In the acceleration signal processing 4 executed by the CPU 3, biaxial acceleration vector synthesis processing and offset fluctuation monitoring processing are performed on the X-axis and Y-axis acceleration output signals from the bandpass filter 2. Then, in the earthquake detection determination process 5 executed by the CPU 3, an extra low earthquake detection output 8 that is a latch type signal according to the magnitude of the earthquake detected based on the X-axis and Y-axis acceleration outputs that have undergone the acceleration signal process 4, A low earthquake detection output 8 and a high earthquake detection output 9 are output.

FIG. 7 shows a transition condition to the predetermined low power consumption mode in the low power consumption mode control 19. As described above, the low power consumption mode control 19 shifts the operation of the CPU 3 from the normal measurement mode to the low power consumption mode when OR conditions of the following conditions are satisfied.
The above conditions are that the predetermined time d2 has elapsed after the occurrence of a power failure, the battery voltage value by the battery voltage input 22 is less than the predetermined voltage Vcnt, and the power supply of the earthquake detection device is activated and the initial diagnosis is normal A predetermined time t0 elapses, a predetermined time t1 elapses after the P-wave earthquake is detected (the earthquake is not detected for the predetermined time t1), and a predetermined time t2 elapses after the extra low earthquake is detected Seismic detector operation in which a high earthquake is detected when a predetermined time t3 elapses (no earthquake is detected for a predetermined time t3) after a low earthquake is detected (earthquake is not detected for a predetermined time t2) Each condition is considered to be abnormal.

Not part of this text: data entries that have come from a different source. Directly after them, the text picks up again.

-- ==== Sys2Proof/Certificates/Slice0/Obligations.lean ====
section
/-!
DEFINITION. The statements for the provers.
-/
open Sys2Proof Sys2Proof.Machine

/-! ### Lane-guarded instructions: results, completion and frame -/

/-- The arithmetic of the integer vector class (05 R87, R88): every instruction completes in every state in which the guard predicate of
no active lane is poisoned, each selected lane's result being the exact one brought to the TYPE, ready 4 or 6 cycles after its pass (01
R18); LaneDone says what else stands. -/
def Obligations.IntegerArithmetic : Prop :=
  ∀ (x : Ctx) (o : VInt), x.s.ctx? = some x → x.Guarded o.h →
    let a := fun l => x.vAt l o.ty.wide o.a
    let b := fun l => x.bAt l o.ty.wide o.b
    let c := fun l => x.vAt l o.ty.wide o.c
    let A := fun l => o.ty.int (a l).val
    let B := fun l => o.ty.int (b l).val
    let C := fun l => o.ty.int (c l).val
    let S := fun l => o.ty.sint (b l).val
    let one := fun i r => IntDone i x o 8 4 o.sat r (fun l => (a l).poi) fun _ => 0#32
    let two := fun i lat sat r => IntDone i x o o.b.size lat sat r (fun l => (a l).poi || (b l).poi) fun _ => 0#32
    two (.iadd o) 4 o.sat (fun l => A l + B l) ∧
    two (.isub o) 4 o.sat (fun l => A l - B l) ∧
    two (.imul o) 6 o.sat (fun l => A l * B l) ∧
    two (.imulh o) 6 o.sat (fun l => A l * B l / 2 ^ o.ty.width) ∧
    two (.iadd64 o) 4 o.sat (fun l => A l + B l) ∧
    two (.isub64 o) 4 o.sat (fun l => A l - B l) ∧
    two (.imin o) 4 o.sat (fun l => min (A l) (B l)) ∧
    two (.imax o) 4 o.sat (fun l => max (A l) (B l)) ∧
    one (.iabs o) (fun l => max (A l) (-A l)) ∧
    one (.ineg o) (fun l => -A l) ∧
    two (.iaddsat o) 4 true (fun l => A l + S l) ∧
    two (.isubsat o) 4 true (fun l => A l - S l) ∧
    IntDone (.imad o) x o o.b.size 6 o.sat (fun l => A l * B l + C l) (fun l => (a l).poi || (b l).poi || (c l).poi) fun _ => 0#32

/-- The bitwise instructions, the shifts and the bit fields (05 R88 to R90): a shift's count and a field's control are one 32-bit value,
even where the TYPE is 64 bits wide. -/
def Obligations.IntegerLogic : Prop :=
  ∀ (x : Ctx) (o : VInt), x.s.ctx? = some x → x.Guarded o.h →
    let a := fun l => x.vAt l o.ty.wide o.a
    let b := fun l => x.bAt l o.ty.wide o.b
    let c := fun l => x.vAt l o.ty.wide o.c
    let k := fun l => (x.b32 l o.b).val.toNat
    let P := fun l => o.ty.pat (a l).val
    let w := o.ty.width
    let two := fun i r => IntDone i x o o.b.size 4 o.sat r (fun l => (a l).poi || (b l).poi) fun _ => 0#32
    let cnt := fun i r => IntDone i x o o.b.size 4 o.sat r (fun l => (a l).poi || (x.b32 l o.b).poi) fun _ => 0#32
    two (.and o) (fun l => ((a l).val &&& (b l).val).toInt) ∧
    two (.or o) (fun l => ((a l).val ||| (b l).val).toInt) ∧
    two (.xor o) (fun l => ((a l).val ^^^ (b l).val).toInt) ∧
    two (.andn o) (fun l => ((a l).val &&& ~~~(b l).val).toInt) ∧
    IntDone (.not o) x o 8 4 o.sat (fun l => (~~~(a l).val).toInt) (fun l => (a l).poi) (fun _ => 0#32) ∧
    cnt (.shl o) (fun l => if o.sat then o.ty.int (a l).val * 2 ^ min (k l) 64 else if w ≤ k l then 0 else (P l * 2 ^ k l % 2 ^ w : Nat)) ∧
    cnt (.shr o) (fun l => if w ≤ k l then 0 else (P l / 2 ^ k l : Nat)) ∧
    cnt (.sar o) (fun l => sInt w (P l) / 2 ^ min (k l) w) ∧
    cnt (.rol o) (fun l => (P l * 2 ^ (k l % w) % 2 ^ w + P l / 2 ^ (w - k l % w) : Nat)) ∧
    cnt (.bfx o) (fun l => bfxPat w o.ty.signed (P l) (k l)) ∧
    IntDone (.bfi o) x o o.b.size 4 o.sat (fun l => bfiPat w (P l) (b l).val.toNat (o.ty.pat (c l).val))
      (fun l => (a l).poi || (b l).poi || (c l).poi) fun _ => 0#32

/-- The counts, the selections, the comparisons and the dot products of the integer vector class (05 R88, R91 to R93): idot8 alone sets a
flag, NRC for a reserved code (04 R69); icmp writes a predicate; sel's predicate poisons its result. -/
def Obligations.IntegerSelect : Prop :=
  ∀ (x : Ctx) (o : VInt), x.s.ctx? = some x → x.Guarded o.h →
    let a := fun l => x.vAt l o.ty.wide o.a
    let b := fun l => x.bAt l o.ty.wide o.b
    let c := fun l => x.vAt l o.ty.wide o.c
    let p := fun l => x.p l o.c.toNat
    let A := fun l => o.ty.int (a l).val
    let B := fun l => o.ty.int (b l).val
    let C := fun l => o.ty.int (c l).val
    let P := fun l => o.ty.pat (a l).val
    let w := o.ty.width
    let ab := fun l => (a l).poi || (b l).poi
    let abc := fun l => (a l).poi || (b l).poi || (c l).poi
    let one := fun i (r : Nat → Nat) => IntDone i x o 8 4 o.sat (fun l => r l) (fun l => (a l).poi) fun _ => 0#32
    one (.popc o) (fun l => popN w (P l)) ∧
    one (.clz o) (fun l => w - bitLen (P l)) ∧
    one (.ctz o) (fun l => ctzN w (P l)) ∧
    one (.brev o) (fun l => revN w (P l)) ∧
    IntDone (.sel o) x o o.b.size 4 false (fun l => if (p l).val then (a l).val.toInt else (b l).val.toInt)
      (fun l => ab l || (p l).poi) (fun _ => 0#32) ∧
    LaneDone (.icmp o) x o.h o.b.size 4 noV (fun l => oneP o.d { val := icmpHolds o.sub (A l) (B l), poi := ab l }) (fun _ => 0#32) ∧
    (o.sub = 1#3 → IntDone (.clamp o) x o o.b.size 4 o.sat (fun l => min (max (A l) (-B l)) (B l)) ab fun _ => 0#32) ∧
    (o.sub ≠ 1#3 → IntDone (.clamp o) x o o.b.size 4 o.sat (fun l => min (max (A l) (B l)) (C l)) abc fun _ => 0#32) ∧
    IntDone (.idot4 o) x o o.b.size 6 o.sat (fun l => C l + idot4Sum o.sub (a l).val (b l).val) abc (fun _ => 0#32) ∧
    IntDone (.idot8 o) x o o.b.size 6 o.sat (fun l => C l + idot8Sum (a l).val (b l).val) abc
      (fun l => if idot8Nrc (a l).val (b l).val then 0x100#32 else 0#32) ∧
    IntDone (.srshr o) x o o.b.size 4 o.sat
      (fun l => srshrInt (if o.ty.signed then ITy.s32.int (a l).val else ITy.n32.int (a l).val) ((b l).val.toNat % 64)) ab fun _ => 0#32

/-- The floating-point instructions (06 R113 to R119): each completes, its result and its flags in a lane being those of the format's
operation on the patterns of the TYPE, under the instruction's rounding mode or RM; the special functions, on the f32 pattern, are ready
12 cycles after their pass; of the five approximated ones (fexp2, flog2, fsin, fcos, ftanh) and of frsq it says which function of the
operand is delivered, whatever the device's own choice (Config.approx, notes/assumptions/2.md) is, and no more of its value. -/
def Obligations.FloatArithmetic : Prop :=
  ∀ (x : Ctx) (o : VFlt), x.s.ctx? = some x → x.Guarded o.h →
    let f := o.ty.ff
    let m := x.mode o.rnd
    let a := fun l => x.v l o.a.toNat
    let b := fun l => x.bFlt l o.ty false o.b
    let q := fun l => x.bFlt l o.ty true o.b
    let c := fun l => x.v l o.c.toNat
    let A := fun l => o.ty.pat (a l).val
    let B := fun l => o.ty.pat (b l).val
    let ab := fun l => (a l).poi || (b l).poi
    let aq := fun l => (a l).poi || (q l).poi
    let two := fun i (r : Nat → Nat × Word) => FltDone i x o o.b.size 6 r ab
    let one := fun i (r : Nat → Nat × Word) => FltDone i x o 8 6 r fun l => (a l).poi
    let special := fun i (r : Nat → Nat × Word) => FltDone i x o 8 12 (fun l => r (A l)) fun l => (a l).poi
    let pack := fun i (r : Nat → Nat → Nat × Word) poi =>
      LaneDone i x o.h o.b.size 6 (fun l => oneV o.d { val := BitVec.ofNat 32 ((r l 0).1 + (r l 1).1 * 65536), poi := poi l }) noP
        fun l => (r l 0).2 ||| (r l 1).2
    two (.fadd o) (fun l => f.add m (A l) (B l)) ∧
    two (.fsub o) (fun l => f.sub m (A l) (B l)) ∧
    two (.fmul o) (fun l => f.mul m (A l) (B l)) ∧
    FltDone (.ffma o) x o o.b.size 6 (fun l => f.fma m (A l) (B l) (o.ty.pat (c l).val)) (fun l => ab l || (c l).poi) ∧
    two (.fmin o) (fun l => f.minmax true (A l) (B l)) ∧
    two (.fmax o) (fun l => f.minmax false (A l) (B l)) ∧
    one (.fabs o) (fun l => (A l % f.signBit, 0#32)) ∧
    one (.fneg o) (fun l => (A l ^^^ f.signBit, 0#32)) ∧
    one (.fclass o) (fun l => (f.classify (A l), 0#32)) ∧
    special (.frcp o) (frcpBits m) ∧ special (.fsqrt o) (fsqrtBits m) ∧ special (.frsq o) frsqBits ∧
    special (.fexp2 o) fexp2Bits ∧ special (.flog2 o) flog2Bits ∧ special (.fsin o) (ftrigBits false) ∧
    special (.fcos o) (ftrigBits true) ∧ special (.ftanh o) ftanhBits ∧
    LaneDone (.fcmp o) x o.h o.b.size 6 noV (fun l => oneP o.d { val := (f.cmp o.sub (A l) (B l)).1, poi := ab l })
      (fun l => (f.cmp o.sub (A l) (B l)).2) ∧
    pack (.hadd2 o) (fun l j => f.add m (half j (a l).val) (half j (q l).val)) aq ∧
    pack (.hmul2 o) (fun l j => f.mul m (half j (a l).val) (half j (q l).val)) aq ∧
    pack (.hfma2 o) (fun l j => f.fma m (half j (a l).val) (half j (q l).val) (half j (c l).val)) (fun l => aq l || (c l).poi) ∧
    LaneDone (.pchk o) x o.h 8 4 noV
      (fun l => oneP o.d
        { val := if o.sub = 0#2 then (a l).poi else if o.sub = 1#2 then (x.p l o.a.toNat).poi else (x.scAt l (o.a.toNat % 64)).poi
          poi := false }) fun _ => 0#32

Therefore, based on the power failure monitoring signal input 20, the predetermined time d2 has elapsed after the occurrence of the power failure, or the battery voltage value indicated by the battery voltage input 22 is less than the predetermined voltage Vcnt, or the power source of the earthquake detector is activated and the result of the initial diagnosis Whether the predetermined time t0 has elapsed after normality, the predetermined time t1 has elapsed since the P-wave earthquake detection output 6 was input, or the predetermined time t2 has elapsed since the extra low earthquake detection output 8 was input At least one of the following conditions is satisfied: the predetermined time t3 has elapsed since the low earthquake detection output 8 was input, the high earthquake detection output 9 is input, or the sensor failure output 12 is input In this case, the operation of the CPU 3 shifts to the low power consumption mode.
Here, the predetermined times t1, t2, and t3 may be equal to each other.

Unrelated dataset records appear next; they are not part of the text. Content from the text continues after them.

-- ==== Sys2Proof/Laws/State.lean ====
section
/-!
SUPPORT. What each update of the state, of a group, a team or a context leaves alone, field by field: true by unfolding.
-/
namespace Sys2Proof.Machine

variable (s : State) (x : Ctx) (g : Group) (t : Team)


/-! ### State.setGroup -/

@[simp] theorem State.setGroup_cycle (q : Group) : (s.setGroup q).cycle = s.cycle := rfl
@[simp] theorem State.setGroup_mem (q : Group) : (s.setGroup q).mem = s.mem := rfl
@[simp] theorem State.setGroup_mpois (q : Group) : (s.setGroup q).mpois = s.mpois := rfl
@[simp] theorem State.setGroup_mbad (q : Group) : (s.setGroup q).mbad = s.mbad := rfl
@[simp] theorem State.setGroup_pages (q : Group) : (s.setGroup q).pages = s.pages := rfl
@[simp] theorem State.setGroup_images (q : Group) : (s.setGroup q).images = s.images := rfl
@[simp] theorem State.setGroup_launches (q : Group) : (s.setGroup q).launches = s.launches := rfl
@[simp] theorem State.setGroup_copies (q : Group) : (s.setGroup q).copies = s.copies := rfl
@[simp] theorem State.setGroup_xfers (q : Group) : (s.setGroup q).xfers = s.xfers := rfl
@[simp] theorem State.setGroup_waits (q : Group) : (s.setGroup q).waits = s.waits := rfl
@[simp] theorem State.setGroup_edits (q : Group) : (s.setGroup q).edits = s.edits := rfl
@[simp] theorem State.setGroup_queued (q : Group) : (s.setGroup q).queued = s.queued := rfl
@[simp] theorem State.setGroup_takenUp (q : Group) : (s.setGroup q).takenUp = s.takenUp := rfl
@[simp] theorem State.setGroup_lrq (q : Group) : (s.setGroup q).lrq = s.lrq := rfl
@[simp] theorem State.setGroup_conts (q : Group) : (s.setGroup q).conts = s.conts := rfl
@[simp] theorem State.setGroup_cores (q : Group) : (s.setGroup q).cores = s.cores := rfl
@[simp] theorem State.setGroup_slots (q : Group) : (s.setGroup q).slots = s.slots := rfl
@[simp] theorem State.setGroup_retain (q : Group) : (s.setGroup q).retain = s.retain := rfl
@[simp] theorem State.setGroup_waking (q : Group) : (s.setGroup q).waking = s.waking := rfl
@[simp] theorem State.setGroup_limit (q : Group) : (s.setGroup q).limit = s.limit := rfl
@[simp] theorem State.setGroup_islandAt (q : Group) : (s.setGroup q).islandAt = s.islandAt := rfl
@[simp] theorem State.setGroup_routers (q : Group) : (s.setGroup q).routers = s.routers := rfl
@[simp] theorem State.setGroup_packets (q : Group) : (s.setGroup q).packets = s.packets := rfl
@[simp] theorem State.setGroup_drain (q : Group) : (s.setGroup q).drain = s.drain := rfl
@[simp] theorem State.setGroup_drains (q : Group) : (s.setGroup q).drains = s.drains := rfl
@[simp] theorem State.setGroup_desks (q : Group) : (s.setGroup q).desks = s.desks := rfl
@[simp] theorem State.setGroup_responses (q : Group) : (s.setGroup q).responses = s.responses := rfl
@[simp] theorem State.setGroup_errlog (q : Group) : (s.setGroup q).errlog = s.errlog := rfl
@[simp] theorem State.setGroup_pagelog (q : Group) : (s.setGroup q).pagelog = s.pagelog := rfl
@[simp] theorem State.setGroup_bkptlog (q : Group) : (s.setGroup q).bkptlog = s.bkptlog := rfl
@[simp] theorem State.setGroup_measlog (q : Group) : (s.setGroup q).measlog = s.measlog := rfl
@[simp] theorem State.setGroup_nextId (q : Group) : (s.setGroup q).nextId = s.nextId := rfl
@[simp] theorem State.setGroup_agenda (q : Group) : (s.setGroup q).agenda = s.agenda := rfl
@[simp] theorem State.setGroup_cur (q : Group) : (s.setGroup q).cur = s.cur := rfl
@[simp] theorem State.setGroup_fresh (q : Group) : (s.setGroup q).fresh = s.fresh := rfl

/-! ### State.setLaunch -/

@[simp] theorem State.setLaunch_cycle (q : Launch) : (s.setLaunch q).cycle = s.cycle := rfl
@[simp] theorem State.setLaunch_mem (q : Launch) : (s.setLaunch q).mem = s.mem := rfl
@[simp] theorem State.setLaunch_mpois (q : Launch) : (s.setLaunch q).mpois = s.mpois := rfl
@[simp] theorem State.setLaunch_mbad (q : Launch) : (s.setLaunch q).mbad = s.mbad := rfl
@[simp] theorem State.setLaunch_pages (q : Launch) : (s.setLaunch q).pages = s.pages := rfl
@[simp] theorem State.setLaunch_images (q : Launch) : (s.setLaunch q).images = s.images := rfl
@[simp] theorem State.setLaunch_groups (q : Launch) : (s.setLaunch q).groups = s.groups := rfl
@[simp] theorem State.setLaunch_copies (q : Launch) : (s.setLaunch q).copies = s.copies := rfl
@[simp] theorem State.setLaunch_xfers (q : Launch) : (s.setLaunch q).xfers = s.xfers := rfl
@[simp] theorem State.setLaunch_waits (q : Launch) : (s.setLaunch q).waits = s.waits := rfl
@[simp] theorem State.setLaunch_edits (q : Launch) : (s.setLaunch q).edits = s.edits := rfl
@[simp] theorem State.setLaunch_queued (q : Launch) : (s.setLaunch q).queued = s.queued := rfl
@[simp] theorem State.setLaunch_takenUp (q : Launch) : (s.setLaunch q).takenUp = s.takenUp := rfl
@[simp] theorem State.setLaunch_lrq (q : Launch) : (s.setLaunch q).lrq = s.lrq := rfl
@[simp] theorem State.setLaunch_conts (q : Launch) : (s.setLaunch q).conts = s.conts := rfl
@[simp] theorem State.setLaunch_cores (q : Launch) : (s.setLaunch q).cores = s.cores := rfl
@[simp] theorem State.setLaunch_slots (q : Launch) : (s.setLaunch q).slots = s.slots := rfl
@[simp] theorem State.setLaunch_retain (q : Launch) : (s.setLaunch q).retain = s.retain := rfl
@[simp] theorem State.setLaunch_waking (q : Launch) : (s.setLaunch q).waking = s.waking := rfl
@[simp] theorem State.setLaunch_limit (q : Launch) : (s.setLaunch q).limit = s.limit := rfl
@[simp] theorem State.setLaunch_islandAt (q : Launch) : (s.setLaunch q).islandAt = s.islandAt := rfl
@[simp] theorem State.setLaunch_routers (q : Launch) : (s.setLaunch q).routers = s.routers := rfl
@[simp] theorem State.setLaunch_packets (q : Launch) : (s.setLaunch q).packets = s.packets := rfl
@[simp] theorem State.setLaunch_drain (q : Launch) : (s.setLaunch q).drain = s.drain := rfl
@[simp] theorem State.setLaunch_drains (q : Launch) : (s.setLaunch q).drains = s.drains := rfl
@[simp] theorem State.setLaunch_desks (q : Launch) : (s.setLaunch q).desks = s.desks := rfl
@[simp] theorem State.setLaunch_responses (q : Launch) : (s.setLaunch q).responses = s.responses := rfl
@[simp] theorem State.setLaunch_errlog (q : Launch) : (s.setLaunch q).errlog = s.errlog := rfl
@[simp] theorem State.setLaunch_pagelog (q : Launch) : (s.setLaunch q).pagelog = s.pagelog := rfl
@[simp] theorem State.setLaunch_bkptlog (q : Launch) : (s.setLaunch q).bkptlog = s.bkptlog := rfl
@[simp] theorem State.setLaunch_measlog (q : Launch) : (s.setLaunch q).measlog = s.measlog := rfl
@[simp] theorem State.setLaunch_nextId (q : Launch) : (s.setLaunch q).nextId = s.nextId := rfl
@[simp] theorem State.setLaunch_agenda (q : Launch) : (s.setLaunch q).agenda = s.agenda := rfl
@[simp] theorem State.setLaunch_cur (q : Launch) : (s.setLaunch q).cur = s.cur := rfl
@[simp] theorem State.setLaunch_fresh (q : Launch) : (s.setLaunch q).fresh = s.fresh := rfl

/-! ### State.setCore -/

@[simp] theorem State.setCore_cycle (d k : Nat) (q : Core) : (s.setCore d k q).cycle = s.cycle := rfl
@[simp] theorem State.setCore_mem (d k : Nat) (q : Core) : (s.setCore d k q).mem = s.mem := rfl
@[simp] theorem State.setCore_mpois (d k : Nat) (q : Core) : (s.setCore d k q).mpois = s.mpois := rfl
@[simp] theorem State.setCore_mbad (d k : Nat) (q : Core) : (s.setCore d k q).mbad = s.mbad := rfl
@[simp] theorem State.setCore_pages (d k : Nat) (q : Core) : (s.setCore d k q).pages = s.pages := rfl
@[simp] theorem State.setCore_images (d k : Nat) (q : Core) : (s.setCore d k q).images = s.images := rfl
@[simp] theorem State.setCore_launches (d k : Nat) (q : Core) : (s.setCore d k q).launches = s.launches := rfl
@[simp] theorem State.setCore_groups (d k : Nat) (q : Core) : (s.setCore d k q).groups = s.groups := rfl
@[simp] theorem State.setCore_copies (d k : Nat) (q : Core) : (s.setCore d k q).copies = s.copies := rfl
@[simp] theorem State.setCore_xfers (d k : Nat) (q : Core) : (s.setCore d k q).xfers = s.xfers := rfl
@[simp] theorem State.setCore_waits (d k : Nat) (q : Core) : (s.setCore d k q).waits = s.waits := rfl
@[simp] theorem State.setCore_edits (d k : Nat) (q : Core) : (s.setCore d k q).edits = s.edits := rfl
@[simp] theorem State.setCore_queued (d k : Nat) (q : Core) : (s.setCore d k q).queued = s.queued := rfl
@[simp] theorem State.setCore_takenUp (d k : Nat) (q : Core) : (s.setCore d k q).takenUp = s.takenUp := rfl
@[simp] theorem State.setCore_lrq (d k : Nat) (q : Core) : (s.setCore d k q).lrq = s.lrq := rfl
@[simp] theorem State.setCore_conts (d k : Nat) (q : Core) : (s.setCore d k q).conts = s.conts := rfl
@[simp] theorem State.setCore_slots (d k : Nat) (q : Core) : (s.setCore d k q).slots = s.slots := rfl
@[simp] theorem State.setCore_retain (d k : Nat) (q : Core) : (s.setCore d k q).retain = s.retain := rfl
@[simp] theorem State.setCore_waking (d k : Nat) (q : Core) : (s.setCore d k q).waking = s.waking := rfl
@[simp] theorem State.setCore_limit (d k : Nat) (q : Core) : (s.setCore d k q).limit = s.limit := rfl
@[simp] theorem State.setCore_islandAt (d k : Nat) (q : Core) : (s.setCore d k q).islandAt = s.islandAt := rfl
@[simp] theorem State.setCore_routers (d k : Nat) (q : Core) : (s.setCore d k q).routers = s.routers := rfl
@[simp] theorem State.setCore_packets (d k : Nat) (q : Core) : (s.setCore d k q).packets = s.packets := rfl
@[simp] theorem State.setCore_drain (d k : Nat) (q : Core) : (s.setCore d k q).drain = s.drain := rfl
@[simp] theorem State.setCore_drains (d k : Nat) (q : Core) : (s.setCore d k q).drains = s.drains := rfl
@[simp] theorem State.setCore_desks (d k : Nat) (q : Core) : (s.setCore d k q).desks = s.desks := rfl
@[simp] theorem State.setCore_responses (d k : Nat) (q : Core) : (s.setCore d k q).responses = s.responses := rfl
@[simp] theorem State.setCore_errlog (d k : Nat) (q : Core) : (s.setCore d k q).errlog = s.errlog := rfl
@[simp] theorem State.setCore_pagelog (d k : Nat) (q : Core) : (s.setCore d k q).pagelog = s.pagelog := rfl
@[simp] theorem State.setCore_bkptlog (d k : Nat) (q : Core) : (s.setCore d k q).bkptlog = s.bkptlog := rfl
@[simp] theorem State.setCore_measlog (d k : Nat) (q : Core) : (s.setCore d k q).measlog = s.measlog := rfl
@[simp] theorem State.setCore_nextId (d k : Nat) (q : Core) : (s.setCore d k q).nextId = s.nextId := rfl
@[simp] theorem State.setCore_agenda (d k : Nat) (q : Core) : (s.setCore d k q).agenda = s.agenda := rfl
@[simp] theorem State.setCore_cur (d k : Nat) (q : Core) : (s.setCore d k q).cur = s.cur := rfl
@[simp] theorem State.setCore_fresh (d k : Nat) (q : Core) : (s.setCore d k q).fresh = s.fresh := rfl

  FIG. 8 shows a return condition from a predetermined low power consumption mode in the low power consumption mode control 19. In this way, the low power consumption mode control 19 is configured such that the remote reset input 10 is input, the failure reset input 18 is input, the power reset input is input, the power is restored from the power failure (the power is not in a power failure) and When the AND condition that the battery voltage value by the battery voltage input 22 is equal to or higher than the predetermined voltage Vcnt is satisfied and the OR condition of detecting a P-wave earthquake is satisfied, these conditions become an interrupt command to the CPU 3. Then, the operation of the CPU 3 is returned from the low power consumption mode to the normal measurement mode.

Accordingly, whether the remote reset input 10 is input, the failure reset input 18 is input, the power reset input is input, or the power failure recovery is confirmed based on the power failure monitoring signal input 20 and the battery voltage input 22 indicates The low power consumption mode is canceled and the operation of the CPU 3 is low when at least one of the battery voltage value is equal to or higher than the predetermined voltage Vcnt or the P-wave earthquake detection output 6 is input. Return from power mode.
Other configurations are the same as those in the first embodiment, and detailed description thereof is omitted.

In this embodiment, the earthquake detection apparatus operates according to a series of flows shown in FIG. In addition, the range demonstrated here is the condition range in the frame enclosed with the dashed-dotted line in each figure among the transition conditions to the low power consumption mode of FIG. 7, and the return conditions from the low power consumption mode of FIG. However, the determination operation can be similarly performed for other conditions.
First, for example, after a predetermined time t0 has elapsed after the power source of the earthquake detection device is activated and normalized as a result of the initial diagnosis, the CPU 3 operates in the low power consumption mode (step S11).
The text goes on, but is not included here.